"Oh, yes, I will go, I will go," cried John Ayliffe, now quite maddened, "I will go to the devil, and you too, madam," and he burst out of the room, leaving the door open behind him.

"I can compassionate misfortune," cried Mrs. Hazleton, raising her voice to the very highest pitch for the benefit of others, "but I will have nothing to do with roguery and fraud," and as she heard his horse's feet clatter over the terrace, she heartily wished he might break his neck before he passed the park gates. How far she was satisfied, and how far she was not, must be shown in another chapter.

CHAPTER XXXV.

John Ayliffe got out of the park gates quite safely, though he rode down the slope covered with loose stones, as if he had no consideration for his own neck or his horse's knees. He was in a state of desperation, however, and feared little at that moment what became of himself or any thing else. With fierce and angry eagerness he revolved in his own mind the circumstances of his situation, the conduct of Mrs. Hazleton, the folly, as he was pleased to term it, of his mother, the crimes which he had himself committed, and he found no place of refuge in all the dreary waste of thought. Every thing around looked menacing and terrible, and the world within was all dark and stormy.

He pushed his horse some way on the road which he had come, but suddenly a new thought struck him. He resolved to seek advice and aid from one whom he had previously determined to avoid. "I will go to Shanks," he said to himself, "he at least is in the same basket with myself. He must work with me, for if my mother has been fool enough to keep my letters, I have been wise enough to keep his—perhaps something may be done after all. If not, he shall go along with me, and we will try if we cannot bring that woman in too. He can prove all her sayings and doings." Thus thinking, he turned his horse's head towards the lawyer's house, and rode as hard as he could go till he reached it.
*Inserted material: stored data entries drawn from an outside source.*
-- ==== Sys2Proof/Machine/Markers.lean ====
section
/-! DEFINITION. Marker blocks, the delay measurement and the grid that they carry down the tree (02_clocks_and_time.md R58, R83, R84;
10_flenor_links.md R364, R365). -/

namespace Sys2Proof.Machine
open Reg

/-! ## The delay of a link (R83) -/

/-- The asymmetry constants of a lane end, in 1/16 ns (log entry 27, DEDUCED). -/
structure Asym where
  egress : Int := 0
  ingress : Int := 0
  deriving DecidableEq, Repr

def lnAsym (b : SMap Nat) (base : Nat) : Asym := { egress := sext 16 (lnRd b base XX_ASYM_EGRESS), ingress := sext 16 (lnRd b base XX_ASYM_INGRESS) }

/-- The constants of the other end, which the upstream end computes with (log entry 27, DEDUCED). -/
def State.peerAsym (s : State) (e : LaneEnd) : Asym :=
  match e with
  | .uplinkLeaf l n => lnAsym (s.conc n).bank (laneBase (.uplinkConc n l))
  | .mirror l i => lnAsym (s.leaf l.other).bank (laneBase (.mirror l.other i))
  | .uplinkConc n u => lnAsym (s.leaf u).bank (laneBase (.uplinkLeaf u n))
  | .port n p => lnAsym (s.cell ⟨n, p⟩).bank 0x400
  | .cell c => lnAsym (s.conc c.conc).bank (laneBase (.port c.conc c.port))

/-- The fibre delay F of R83. -/
def fibreDelay (rtt turn : Nat) (up down : Asym) : Int :=
  Int.fdiv (((rtt : Int) - turn) - up.egress - down.ingress - down.egress - up.ingress) 2

/-- The downstream D and the up-path delay of a measurement, in 1/16 ns. -/
def measured (rtt turn : Nat) (up down : Asym) : Nat × Nat :=
  let f := fibreDelay rtt turn up down
  ((up.egress + f + down.ingress).toNat, (down.egress + f + up.ingress).toNat)

/-- The difference of two delays (log entry 27, DEDUCED). -/
def delayDiff (a b : Nat) : Nat := (a - b) + (b - a)

/-- One sixteenth of a nanosecond from `cur` toward `t`. -/
def creep (cur t : Nat) : Nat := if cur < t then cur + 1 else if t < cur then cur - 1 else cur

/-- A measurement at the upstream end (R84): the link's memory and its applied D. In UP a median within `step` of D is applied, by at most
1/16 ns per marker while the converter is moving; a larger one waits for its confirmation (log entry 27, DEDUCED). -/
def LinkMeas.measure (isUp moving : Bool) (step : Nat) (cur : Nat) (dm : Nat × Nat) (m : LinkMeas) : LinkMeas × Nat :=
  let m := { m with last := (dm.1 :: m.last).take 16, up := dm.2, trips := m.trips + 1 }
  if !isUp || m.last.length < 16 then (m, cur)
  else
    let md := medianOf m.last
    let m := { m with confirm := if delayDiff dm.1 cur ≤ step then 0 else m.confirm + 1 }
    match m.target with
    | some t =>
      let t := if delayDiff md t ≤ step then md else t
      let c := if moving then creep cur t else t
      ({ m with target := if c = t then none else some t }, c)
    | none =>
      if delayDiff md cur ≤ step then
        let c := if moving then creep cur md else md
        (m, c)
      else (m, cur)

/-- The step that 16 consecutive measurements have confirmed (R84). -/
def LinkMeas.confirmStep (moving : Bool) (cur : Nat) (m : LinkMeas) : LinkMeas × Nat :=
  let md := medianOf m.last
  if moving then ({ m with confirm := 0, target := some md }, cur) else ({ m with confirm := 0, target := none }, md)

/-! ## A marker arrives (R364, R365) -/

/-- Whole cycles that have passed since the start of MK_CYCLE when the marker arrives: D and MK_PHASE, in 1/16 ns, in cycles of `tc` ticks. -/
def markerAdvance (tc : Nat) (m : Marker) : Nat := (m.delay + m.phase) / max 1 (tc * 10)

/-- The number of the cycle that runs at the arrival, and the station time of its start in units of 2^-16 ns. -/
def markerCycle (tc : Nat) (m : Marker) : Nat := (m.cycle + markerAdvance tc m) % 65536
def markerTime (tc : Nat) (m : Marker) : Int := m.time + (markerAdvance tc m * tc * 40960 : Nat)

/-- The lane registers of a marker: the round trip, or a failed CRC. -/
def lnMarker (base rtt : Nat) (b : SMap Nat) : SMap Nat := lnWr base XX_RTT_RTT rtt b
def lnBad (base : Nat) (b : SMap Nat) : SMap Nat := lnSat base XX_ERR_BAD b

/-- Markers are taken from TRAIN_DONE onward. -/
def takesMarker (b : SMap Nat) (base : Nat) : Bool := lnState b base = 6 || lnState b base = 7

/-- DLY_STEP of a leaf, which has no register for it (R84) (log entry 40, DEDUCED). -/
def leafDlyStep : Nat := 32

/-- Log entry 40, DEDUCED. -/
def Leaf.marker (e : LaneEnd) (m : Marker) (rtt : Nat) (peer : Asym) (d : Leaf) : Leaf :=
  let base := laneBase e
  if !takesMarker d.bank base then d
  else
    let k := measKey e
    let q := SMap.get {} d.lanes k
    let d := { d with bank := lnMarker base rtt d.bank, lanes := SMap.put {} d.lanes k { q with echo := m.id % 256 } }
    let x : LinkMeas := SMap.get {} d.tim.meas k
    if d.upstream e then
      let r := x.measure (d.laneUp e) d.moving leafDlyStep (lnRd d.bank base XX_DELAY_D) (measured rtt m.turn (lnAsym d.bank base) peer)
      { d with tim := { d.tim with meas := SMap.put {} d.tim.meas k r.1 }, bank := lnWr base XX_DELAY_D r.2 d.bank }
    else
      { d with tim := { d.tim with meas := SMap.put {} d.tim.meas k { x with trips := x.trips + 1 } }, bank := lnWr base XX_DELAY_D m.delay d.bank }

/-- A concentrator's port measures its cell link; its uplinks take D, and the followed one gives the grid. -/
def Concentrator.marker (g : Grid) (e : LaneEnd) (m : Marker) (rtt : Nat) (peer : Asym) (d : Concentrator) : Concentrator :=
  let base := laneBase e
  if !takesMarker d.bank base then d
  else
    let k := measKey e
    let d := { d with bank := lnMarker base rtt d.bank, lanes := SMap.put {} d.lanes k { d.sender e with echo := m.id % 256 } }
    let x : LinkMeas := SMap.get {} d.meas k
    match e with
    | .port _ _ =>
      let r := x.measure (d.laneUp e) d.moving (d.rd ATIM_CFG_DLY_STEP) (lnRd d.bank base XX_DELAY_D) (measured rtt m.turn (lnAsym d.bank base) peer)
      { d with meas := SMap.put {} d.meas k r.1, bank := lnWr base XX_DELAY_D r.2 d.bank }
    | .uplinkConc _ u =>
      let d := { d with meas := SMap.put {} d.meas k { x with trips := x.trips + 1 }, bank := lnWr base XX_DELAY_D m.delay d.bank }
      let d := d.wr (if u = .leaf0 then ATIM_DLY0_D else ATIM_DLY1_D) m.delay
      if d.rd ATIM_STATUS_REF = u.num + 1 then { d with cyc := markerCycle g.tc m, time := markerTime g.tc m, timeUnset := m.unset } else d
    | _ => d

/-- A cell takes its grid and its time; a marker in UP lets it execute latch times again (R58). -/
def Cell.marker (g : Grid) (m : Marker) (rtt : Nat) (d : Cell) : Cell :=
  if !takesMarker d.bank 0x400 then d
  else
    let d := { d with bank := lnWr 0x400 XX_DELAY_D m.delay (lnMarker 0x400 rtt d.bank), lanes := SMap.put {} d.lanes 0 { d.sender with echo := m.id % 256 } }
    let d := { d with cyc := markerCycle g.tc m, time := markerTime g.tc m, timeUnset := m.unset }
    if d.laneUp then { d with sw := { d.sw with laneMarked := true, laneClock := true } }.judgeStart else d

/-- A marker block; one that fails its CRC contributes no measurement, and the grid runs on (R365). -/
def execMarkerBlock (e : LaneEnd) (m : Marker) (rtt : Nat) (crcOk : Bool) (s : State) : Host.Outcome State Fault Refusal :=
  let base := laneBase e
  if crcOk then
    onLane e s (Leaf.marker e m rtt (s.peerAsym e)) (fun _ d => Concentrator.marker s.grid e m rtt (s.peerAsym e) d)
      (fun _ d => d.runs (Cell.marker s.grid m rtt))
  else
    onLane e s (fun d => { d with bank := lnBad base d.bank }) (fun _ d => { d with bank := lnBad base d.bank })
      (fun _ d => d.runs fun d => { d with bank := lnBad base d.bank })

/-- Sixteen consecutive measurements have confirmed a step: it is applied, with a NOTE (R84; the mirror link has no code for it) (log entry 40, DEDUCED). -/
def Leaf.delayStep (e : LaneEnd) (d : Leaf) : Leaf :=
  let k := measKey e
  let x : LinkMeas := SMap.get {} d.tim.meas k
  if x.confirm < 16 || !d.upstream e then d
  else
    let r := x.confirmStep d.moving (lnRd d.bank (laneBase e) XX_DELAY_D)
    let d := { d with tim := { d.tim with meas := SMap.put {} d.tim.meas k r.1 }, bank := lnWr (laneBase e) XX_DELAY_D r.2 d.bank }
    match e with | .uplinkLeaf _ n => d.raise 0x2204 .note n.val | _ => d

def Concentrator.delayStep (e : LaneEnd) (n : Conc) (d : Concentrator) : Concentrator :=
  match e with
  | .port _ p =>
    let k := measKey e
    let x : LinkMeas := SMap.get {} d.meas k
    if x.confirm < 16 then d
    else
      let r := x.confirmStep d.moving (lnRd d.bank (laneBase e) XX_DELAY_D)
      { d with meas := SMap.put {} d.meas k r.1, bank := lnWr (laneBase e) XX_DELAY_D r.2 d.bank }.raise n 0x5503 .note p.val
  | _ => d

/-- The downstream end measures nothing, so a cell confirms no step. -/
def execDelayStepConfirmed (e : LaneEnd) (s : State) : Host.Outcome State Fault Refusal :=
  onLane e s (Leaf.delayStep e) (Concentrator.delayStep e) (fun _ d => d)

/-! ## A marker is sent (R364) -/

/-- The marker of a lane end: its number, the echo, and what the part knows of its cycle. T_TURN and MK_PHASE are instants that no rule fixes
(log entry 4, DESIGN CHOICE). -/
def markerOf (q : LaneQ) (free : Nat) (free' : Nat) (cycle : Nat) (time : Int) (unset upstream : Bool) (delay lane st : Nat) : Marker where
  id := q.mkId
  echo := q.echo
  turn := free % 2 ^ 24
  cycle := cycle % 65536
  phase := free' % 2 ^ 24
  delay := if upstream then delay else 0
  time := time
  lane := lane
  trainOk := 6 ≤ st
  upstream := upstream
  unset := unset

/-- Station time at the start of the running cycle (log entry 22, DEDUCED). -/
def Leaf.cycleTime (d : Leaf) : Int := match d.tim.starts with | x :: _ => x.2 | [] => d.now

def Leaf.markerSend (e : LaneEnd) (d : Leaf) : Leaf :=
  let st := lnState d.bank (laneBase e)
  if st = 0 || 8 ≤ st then d
  else
    let q := SMap.get {} d.lanes (measKey e)
    let lane := match e with | .mirror _ i => i.val | _ => 0
    let m := markerOf q d.free d.useFree.free d.tim.cyc d.cycleTime (d.is TIM_STATUS_UNSET) (d.upstream e) (lnRd d.bank (laneBase e) XX_DELAY_D) lane st
    { d.useFree.useFree with lanes := SMap.put {} d.lanes (measKey e) { q with mkId := (q.mkId + 1) % 256 } }.log (.marker e m)

def Concentrator.markerSend (e : LaneEnd) (d : Concentrator) : Concentrator :=
  let st := lnState d.bank (laneBase e)
  if st = 0 || 8 ≤ st then d
  else
    let q := d.sender e
    let m := markerOf q d.free d.useFree.free d.cyc d.time d.timeUnset (cellLane e) (lnRd d.bank (laneBase e) XX_DELAY_D) 0 st
    ({ d.useFree.useFree with lanes := d.lanes }.setSender e { q with mkId := (q.mkId + 1) % 256 }).log (.marker e m)

def Cell.markerSend (c : CellId) (d : Cell) : Cell :=
  let st := lnState d.bank 0x400
  if st = 0 || 8 ≤ st then d
  else
    let q := d.sender
    let m := markerOf q d.free d.useFree.free d.cyc d.time d.timeUnset false 0 0 st
    (d.useFree.useFree.setSender { q with mkId := (q.mkId + 1) % 256 }).log (.marker (.cell c) m)

def execMarkerSend (e : LaneEnd) (s : State) : Host.Outcome State Fault Refusal :=
  onLane e s (Leaf.markerSend e) (fun _ d => d.markerSend e) (fun c d => d.runs (Cell.markerSend c))

/-- Two consecutive expected markers are missing: the lane leaves UP (R365). -/
def execMarkerMissing (e : LaneEnd) (s : State) : Host.Outcome State Fault Refusal := laneEvent e true (lnFrom 7 (laneBase e) 1) s

end Sys2Proof.Machine
end

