-- ==== Sys2Proof/Machine/Dispatch.lean ====
section
/-! DEFINITION. The dispatch: one arm per command. -/

namespace Sys2Proof.Machine
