-- ==== Sys2Proof/Machine/Step.lean ====
section
/-! DEFINITION. One step of the block: the command at the front of the queue runs; on an empty queue one cycle of FCLK passes (log entry
1, DESIGN CHOICE). -/

namespace Sys2Proof.Machine

/-- One step of the block (log entry 1, DESIGN CHOICE). -/
def step (s : State) : Host.Outcome State Fault Refusal :=
  match s.pending with
  | [] => .next s.tick
  | c :: r => exec c { s with pending := r }

/-- The state with the command that a word spells put at the front of the queue; unchanged where the word spells none (log entry 1, DESIGN CHOICE). -/
def State.withFetchWord (s : State) (nbits w : Nat) : State :=
  match decodeTableWord nbits w with
  | some c => { s with pending := c :: s.pending }
  | none => s

end Sys2Proof.Machine
end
Mr. Shanks was enjoying life over a quiet comfortable bowl of punch in a little room which looked much more tidy and comfortable, than it had done twelve or eighteen months before. Mr. Shanks had been well paid. Mr. Shanks had taken care of himself. No small portion of back rents and costs had gone into the pockets of Mr. Shanks. Mr. Shanks was all that he had ever desired to be, an opulent man. Moreover, he was one of those happily constituted mortals who knew the true use of wealth—to make it a means of enjoyment. He had no scruples of conscience—not he. He little cared how the money came, so that it found its way into his pocket. He was not a man to let his mind be troubled by any unpleasant remembrances; for he had a maxim that every man's duty was to do the very best he could for his client, and that every man's first client was himself.

He heard a horse stop at his door, and having made up his mind to end the night comfortably, to finish his punch and go to bed, he might perhaps have been a little annoyed, had he not consoled himself with the thought that the call must be upon business of importance, and he had no idea of business of importance unconnected with that of a large fee.

"To draw a will, I'll bet any money," said Mr. Shanks to himself; "it is either old Sir Peter, dying of indigestion, and sent for me when he's no longer able to speak, or John Ayliffe broken his neck leaping over a five-barred gate—John Ayliffe, bless us all, Sir John Hastings I should have said."

But the natural voice of John Ayliffe, asking for him in a loud impatient tone, dispelled these visions of his fancy, and in another moment the young man was in the room.

"Ah, Sir John, very glad to see you, very glad to see you," said Mr. Shanks, shaking his visitor's hand, and knocking out the ashes of his pipe upon the hob; "just come in pudding time, my dear sir—just in time for a glass of punch—bring some more lemons and some sugar, Betty. A glass of punch will do you good. It is rather cold to-night."